TASK PROMPT >>
Nothing is needed except the lines below that run from the one with "decode .engine 0xA0002003" through the one with "bits 63:32. -/", repeated exactly.
-- RECORDS follows --
-- ==== Sys2Proof/Tests/Slice0.lean ====
section
/-! SUPPORT. The model's own tests. Every expected value is from the specification: the worked encodings of
R104, the vectors V1 to V82 and traces T1 and T2 of `95_test_vectors.md`, and the phase tables of R122
to R128. Last, for every statement that has hypotheses, states and operands that meet them. -/

namespace Sys2Proof.Tests

open Sys2Proof Sys2Proof.Machine

/-! ## Helpers -/

/-- The test holds of the next state. -/
def onNext (r : Result) (p : State → Bool) : Bool :=
  match r with
  | .next t => p t
  | .fault _ => false
  | .refused _ => false

/-- CFG-S after reset (R291). -/
def rest : State := State.reset

/-- CFG-8: the geometry of the D00 scenario, the open parameters from CFG-S. -/
def cfg8 : Config :=
  { Config.cfgS with width := 320, height := 240, dramRows := 512, dramCols := 512 }

/-- CFG-O of `95_test_vectors.md`. -/
def cfgO : Config :=
  { Config.cfgS with
    totalLines := 7, vBlankLines := 3, vFpLines := 1, vSyncLines := 1, vBpLines := 1
    linePeriod := 18, drainBudget := 1 }

/-- The block runs, in the back porch line of CFG-S. -/
def running : State :=
  { rest with
    host := { rest.host with running := true }
    line := { rest.line with currentLine := 1, hCount := 20 } }

/-- T1 at `t = 131`: line 2 has just entered its stream. -/
def streaming : State :=
  { rest with
    t := 132
    host := { rest.host with running := true }
    line := { rest.line with
      currentLine := 2, framebufferRow := 1, inVblank := false, hCount := 11
      phase := .stream, dwell := 1, sc := true, se := true }
    chip := { rest.chip with
      sam := [some 0, some 0xA, some 2, some 3], samPtr := 1, sd := some 0 } }

/-- T1 at `t = 122`: line 2 asks for the transfer of row 0. -/
def asking : State :=
  { rest with
    t := 123
    host := { rest.host with running := true }
    line := { rest.line with
      currentLine := 2, framebufferRow := 1, inVblank := false, hCount := 2, phase := .xfer }
    req := { rest.req with ls := some 0xB0000000 } }

/-- A command latched, its execution edge next. -/
def latched (i : Instr) (s : State) : State := placeCommand (encode i).1 (encode i).2 s

/-- The engine runs an operation, at the last cycle of the given phase. -/
def inPhase (p : EngPhase) (e : EngCtx) (s : State) : State :=
  { s with eng := { e with phase := p, dwell := 1 } }

/-! ## Well-formedness: an ill-formed term for each check -/

theorem test_start_mode_not_zero : (Instr.start 1).wellFormed cfg8 = false := by decide

theorem test_memwrite_row_outside : (Instr.memwrite 512 0 0).wellFormed cfg8 = false := by decide

theorem test_memwrite_col_outside : (Instr.memwrite 0 512 0).wellFormed cfg8 = false := by decide

theorem test_memread_row_outside : (Instr.memread 512 0).wellFormed cfg8 = false := by decide

theorem test_memread_col_outside : (Instr.memread 0 512).wellFormed cfg8 = false := by decide

theorem test_memxfer_row_outside : (Instr.memxfer 512).wellFormed cfg8 = false := by decide

theorem test_memrefrow_row_outside : (Instr.memrefrow 512).wellFormed cfg8 = false := by decide

theorem test_write_outside :
    (Instr.write 512 0 0).wellFormed cfg8 = false ∧ (Instr.write 0 512 0).wellFormed cfg8 = false := by
  decide

theorem test_read_outside :
    (Instr.read 512 0).wellFormed cfg8 = false ∧ (Instr.read 0 512).wellFormed cfg8 = false := by
  decide

theorem test_xfer_refrow_outside :
    (Instr.xfer 512).wellFormed cfg8 = false ∧ (Instr.refrow 512).wellFormed cfg8 = false := by
  decide

theorem test_well_formed_at_the_edges :
    (Instr.memwrite 511 511 0xF).wellFormed cfg8 = true ∧
    (Instr.enqueue 4095 4095 0xF).wellFormed cfg8 = true ∧ (Instr.start 0).wellFormed cfg8 = true := by
  decide

theorem test_config_geometry : ¬{ Config.cfgS with width := 5 }.GeometryOk := by decide

theorem test_config_lines : ¬{ Config.cfgS with totalLines := 4 }.LinesOk := by decide

theorem test_config_ring : ¬{ Config.cfgS with ringSlots := 1 }.RingOk := by decide

theorem test_config_line_budget : ¬cfgO.LineBudgetOk ∧ cfgO.BlankBudgetOk := by decide

theorem test_config_blank_budget : ¬{ Config.cfgS with drainBudget := 10 }.BlankBudgetOk := by decide

theorem test_config_retention : ¬{ Config.cfgS with retention := 467 }.RetentionOk := by decide

theorem test_config_strobes : ¬{ Config.cfgS with tRah := 3 }.StrobesOk := by decide

theorem test_config_ranges : ¬{ Config.cfgS with scHigh := 0 }.RangesOk := by decide

/-- The derived numbers of CFG-S that `95_test_vectors.md` gives. -/
theorem test_config_durations :
    Config.cfgS.tWrite = 10 ∧ Config.cfgS.tRead = 10 ∧ Config.cfgS.tXferOp = 8 ∧
    Config.cfgS.tRefrow = 7 ∧ Config.cfgS.WellFormed := by decide

/-! ## Decoding: V2, V4, V5 -/

theorem test_decode_enqueue :
    decode .host 0x100EF13F 0 = .ok (.enqueue 319 239 0) ∧
    decode .host 0x1FFFFFFF 0 = .ok (.enqueue 4095 4095 0xF) := by decide

theorem test_decode_drawrect :
    decode .host 0x230EE13E 0x00004004 = .ok (.drawrect 318 238 4 4 3) ∧
    decode .host 0x2F00A00A 0x01004004 = .error .mustBeZero := by decide

theorem test_decode_clearfb :
    decode .host 0x3F000000 0 = .ok (.clearfb 0xF) ∧
    decode .host 0x30000001 0 = .error .mustBeZero := by decide

theorem test_decode_start :
    decode .host 0x40000000 0 = .ok (.start 0) ∧ decode .host 0x40000001 0 = .error .mustBeZero := by
  decide

theorem test_decode_stop :
    decode .host 0x50000000 0 = .ok .stop ∧ decode .host 0x50000100 0 = .error .mustBeZero := by
  decide

theorem test_decode_gethealth :
    decode .host 0x60000000 0 = .ok .gethealth ∧ decode .host 0x60000001 0 = .error .mustBeZero := by
  decide

theorem test_decode_getframecount :
    decode .host 0x70000000 0 = .ok .getframecount ∧
    decode .host 0x71000000 0 = .error .mustBeZero := by decide

theorem test_decode_refreshifneeded :
    decode .host 0x80000000 0x000003E8 = .ok (.refreshifneeded 1000) ∧
    decode .host 0x80000001 0x000003E8 = .error .mustBeZero := by decide

/-- V5: no field is sign-extended, none is swapped. -/
theorem test_decode_memwrite : decode .host 0x9A1FF0FF 0 = .ok (.memwrite 511 255 0xA) := by decide

theorem test_decode_memread :
    decode .host 0xA000608A 0 = .ok (.memread 6 138) ∧
    decode .host 0xA100608A 0 = .error .mustBeZero := by decide

theorem test_decode_memxfer :
    decode .host 0xB0003000 0 = .ok (.memxfer 3) ∧
    decode .host 0xB0003001 0 = .error .mustBeZero := by decide

theorem test_decode_memrefrow :
    decode .host 0xC01FF000 0 = .ok (.memrefrow 511) ∧
    decode .host 0xC1003000 0 = .error .mustBeZero := by decide

theorem test_decode_memrefall :
    decode .host 0xD0000000 0 = .ok .memrefall ∧
    decode .host 0xD0000001 0 = .error .mustBeZero := by decide

theorem test_decode_reserved :
    decode .host 0x00000000 0 = .error .reservedOpcode ∧
    decode .host 0xE0000000 0 = .error .reservedOpcode ∧
    decode .host 0xF1234567 0 = .error .reservedOpcode ∧
    decode .host 0xFFFFFFFF 0 = .error .reservedOpcode := by decide

/-- The request words of V40 to V43. -/
theorem test_decode_requests :
    decode .engine 0x95002003 0 = .ok (.write 2 3 5) ∧
    decode .engine 0xA0002003 0 = .ok (.read 2 3) ∧
    decode .engine 0xB0001000 0 = .ok (.xfer 1) ∧
    decode .engine 0xC0003000 0 = .ok (.refrow 3) ∧
    decode .engine 0x10000000 0 = .error .notAnEngineRequest := by decide

/-- V5: the fields of a second word. -/
theorem test_second_word_fields :
    topField 0x00FFF001 = 0 ∧ hField 0x00FFF001 = 4095 ∧ wField 0x00FFF001 = 1 := by decide

/-- The table's numbering: the first word in bits 31:0, the second in bits 63:32. -/
theorem test_table_word :
    decodeTableWord 64 0x000040042F00A00A = some (.drawrect 10 10 4 4 0xF) ∧
    decodeTableWord 32 0x9F00608A = some (.memwrite 6 138 0xF) ∧
    decodeTableWord 32 0xE0000000 = none := by decide

/-! ## Addresses and lines: V10 to V16, V20 to V22 -/

theorem test_map_cfg8 :
    mapPixel cfg8 10 10 = (6, 138) ∧ mapPixel cfg8 191 1 = (0, 511) ∧ mapPixel cfg8 192 1 = (1, 0) ∧
    mapPixel cfg8 319 239 = (149, 511) ∧ mapPixel cfg8 5 5 = (3, 69) := by decide

theorem test_map_cfgS : mapPixel Config.cfgS 2 1 = (1, 2) := by decide

theorem test_active_lines :
    (List.range 10).map (activeLine { cfgO with totalLines := 10, height := 5 }) =
      [false, false, false, true, true, true, true, true, false, false] ∧
    (List.range 6).map (activeLine Config.cfgS) = [false, false, true, true, true, false] := by decide

/-- The classes of CFG-O. -/
theorem test_line_classes :
    (List.range 7).map (lineClass cfgO) =
      [.frontPorch, .syncPulse, .backPorch, .active, .active, .active, .frontPorch] := by decide

/-! ## Host commands, one step each -/

/-- V30: the write index wraps. -/
theorem test_enqueue_wraps :
    onNext (exec (.enqueue 3 2 0xF)
      { rest with
        cfg := { Config.cfgS with ringSlots := 8 }
        host := { rest.host with ring := List.replicate 8 PixelUpdate.zero, writeIndex := 7 }
        frame := { rest.frame with readIndex := 3 } })
      (fun t => t.host.writeIndex == 0 && ringAt t 7 == ⟨3, 2, 0xF⟩ && t.host.rspStatus == .ok) =
    true := by decide

/-- V32, V31: on a full ring the bounds check comes first, and sets no flag. -/
theorem test_enqueue_full :
    onNext (exec (.enqueue 3 2 1) { rest with host := { rest.host with writeIndex := 3 } })
      (fun t => t.host.rspStatus == .fail && t.health == ⟨true, false⟩ && t.host.writeIndex == 3) =
    true ∧
    onNext (exec (.enqueue 4 0 1) { rest with host := { rest.host with writeIndex := 3 } })
      (fun t => t.host.rspStatus == .fail && t.health == ⟨false, false⟩) = true := by decide

/-- V37: `w = 0` performs no step. -/
theorem test_drawrect_empty :
    onNext (exec (.drawrect 1 1 0 4 0xF) rest)
      (fun t => t.host.rspValid && t.host.rspStatus == .ok && t.host.phase == .idle &&
        t.host.writeIndex == 0) = true := by decide

/-- V38, its second step: pixel (1, 0). -/
theorem test_drawrect_step :
    onNext (step { rest with host := { rest.host with
      phase := .rect, cmd := 0x21000000, arg := 0x00003003, i := 1, writeIndex := 1 } })
      (fun t => ringAt t 1 == ⟨1, 0, 1⟩ && t.host.writeIndex == 2 && t.host.i == 2 &&
        t.host.j == 0 && t.host.phase == .rect) = true := by decide

/-- V39: the first WRITE of the sweep; refused while running. -/
theorem test_clearfb :
    onNext (exec (.clearfb 0xC) rest)
      (fun t => t.req.hs == some 0x9C000000 && t.host.phase == .clear) = true ∧
    onNext (exec (.clearfb 0xC) running)
      (fun t => t.host.rspStatus == .refused && t.req == running.req) = true := by decide

/-- V39: the sweep's order, from the last cell of row 0 to the first of row 1. -/
theorem test_clearfb_next :
    (clearNext { rest with host := { rest.host with
      phase := .clear, cmd := 0x3C000000, i := 3, j := 0 } }).req.hs = some 0x9C001000 := by decide

/-- T1 at `t = 0`. -/
theorem test_start :
    onNext (exec (.start 0)
      { rest with host := { rest.host with
        ring := [⟨1, 0, 0xA⟩, ⟨3, 2, 5⟩, ⟨0, 0, 0⟩, ⟨0, 0, 0⟩], writeIndex := 2 } })
      (fun t => t.host.running && t.line.currentLine == 0 && t.line.inVblank && t.line.vsync &&
        t.line.hsync && t.line.frameCount == 0 && t.frame.readIndex == 1 &&
        t.req.fs == some 0x9A000001) = true := by decide

/-- V72: a second START is refused and disturbs nothing. -/
theorem test_start_refused :
    onNext (exec (.start 0) running)
      (fun t => t.host.rspStatus == .refused && t.line == running.line) = true := by decide

/-- V72: nothing to do while stopped. -/
theorem test_stop_stopped :
    onNext (exec .stop rest) (fun t => t.host.rspValid && t.host.rspStatus == .ok) = true := by decide

/-- V73: STOP at a wrap edge; the tick is not taken and raises no flag. -/
theorem test_stop_at_wrap :
    onNext (step (latched .stop { running with line := { running.line with hCount := 59 } }))
      (fun t => t.host.phase == .stopwait && t.line.currentLine == 1 && t.line.hCount == 0 &&
        t.health == ⟨false, false⟩) = true := by decide

/-- V70: both flags set. -/
theorem test_gethealth :
    onNext (exec .gethealth { rest with health := ⟨true, true⟩ })
      (fun t => t.host.rspData == 3 && t.health == ⟨false, false⟩) = true ∧
    onNext (exec .gethealth { rest with health := ⟨false, true⟩ })
      (fun t => t.host.rspData == 2) = true := by decide

/-- V71: the tick sets the flag at the edge GETHEALTH clears it. -/
theorem test_gethealth_against_tick :
    onNext (step (latched .gethealth { streaming with line := { streaming.line with hCount := 59 } }))
      (fun t => t.host.rspData == 0 && t.health == ⟨false, true⟩ && t.line.tickPending) = true := by
  decide

theorem test_getframecount :
    onNext (exec .getframecount { running with line := { running.line with frameCount := 7 } })
      (fun t => t.host.rspData == 7 && t.host.rspStatus == .ok) = true := by decide

/-- V51: 499 does nothing, 500 refreshes. -/
theorem test_refreshifneeded :
    onNext (exec (.refreshifneeded 499) rest)
      (fun t => t.host.rspValid && t.host.rspData == 0 && t.req.hs == none) = true ∧
    onNext (exec (.refreshifneeded 500) rest)
      (fun t => t.host.phase == .refall && t.req.hs == some 0xC0000000 && !t.host.rspValid) = true := by
  decide

/-- V52: `now` wraps. -/
theorem test_refreshifneeded_wraps :
    onNext (exec (.refreshifneeded 0x100)
      { rest with host := { rest.host with lastRefreshTime := 0xFFFFFF00 } })
      (fun t => t.host.phase == .refall) = true ∧
    onNext (exec (.refreshifneeded 0x10)
      { rest with host := { rest.host with lastRefreshTime := 0xFFFFFF00 } })
      (fun t => t.host.phase == .idle && t.host.rspData == 0) = true := by decide

/-- V3: the word is passed on unchanged; refused while running; illegal before refused (V4). -/
theorem test_memwrite :
    onNext (exec (.memwrite 2 1 7) rest)
      (fun t => t.req.hs == some 0x97002001 && t.host.phase == .memop) = true ∧
    onNext (exec (.memwrite 2 1 7) running) (fun t => t.host.rspStatus == .refused) = true ∧
    onNext (exec (.memwrite 4 1 7) running) (fun t => t.host.rspStatus == .illegal) = true := by decide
-- RECORDS concluded --
YOUR RESPONSE >>
    decode .engine 0xA0002003 0 = .ok (.read 2 3) ∧
    decode .engine 0xB0001000 0 = .ok (.xfer 1) ∧
    decode .engine 0xC0003000 0 = .ok (.refrow 3) ∧
    decode .engine 0x10000000 0 = .error .notAnEngineRequest := by decide

/-- V5: the fields of a second word. -/
theorem test_second_word_fields :
    topField 0x00FFF001 = 0 ∧ hField 0x00FFF001 = 4095 ∧ wField 0x00FFF001 = 1 := by decide

/-- The table's numbering: the first word in bits 31:0, the second in bits 63:32. -/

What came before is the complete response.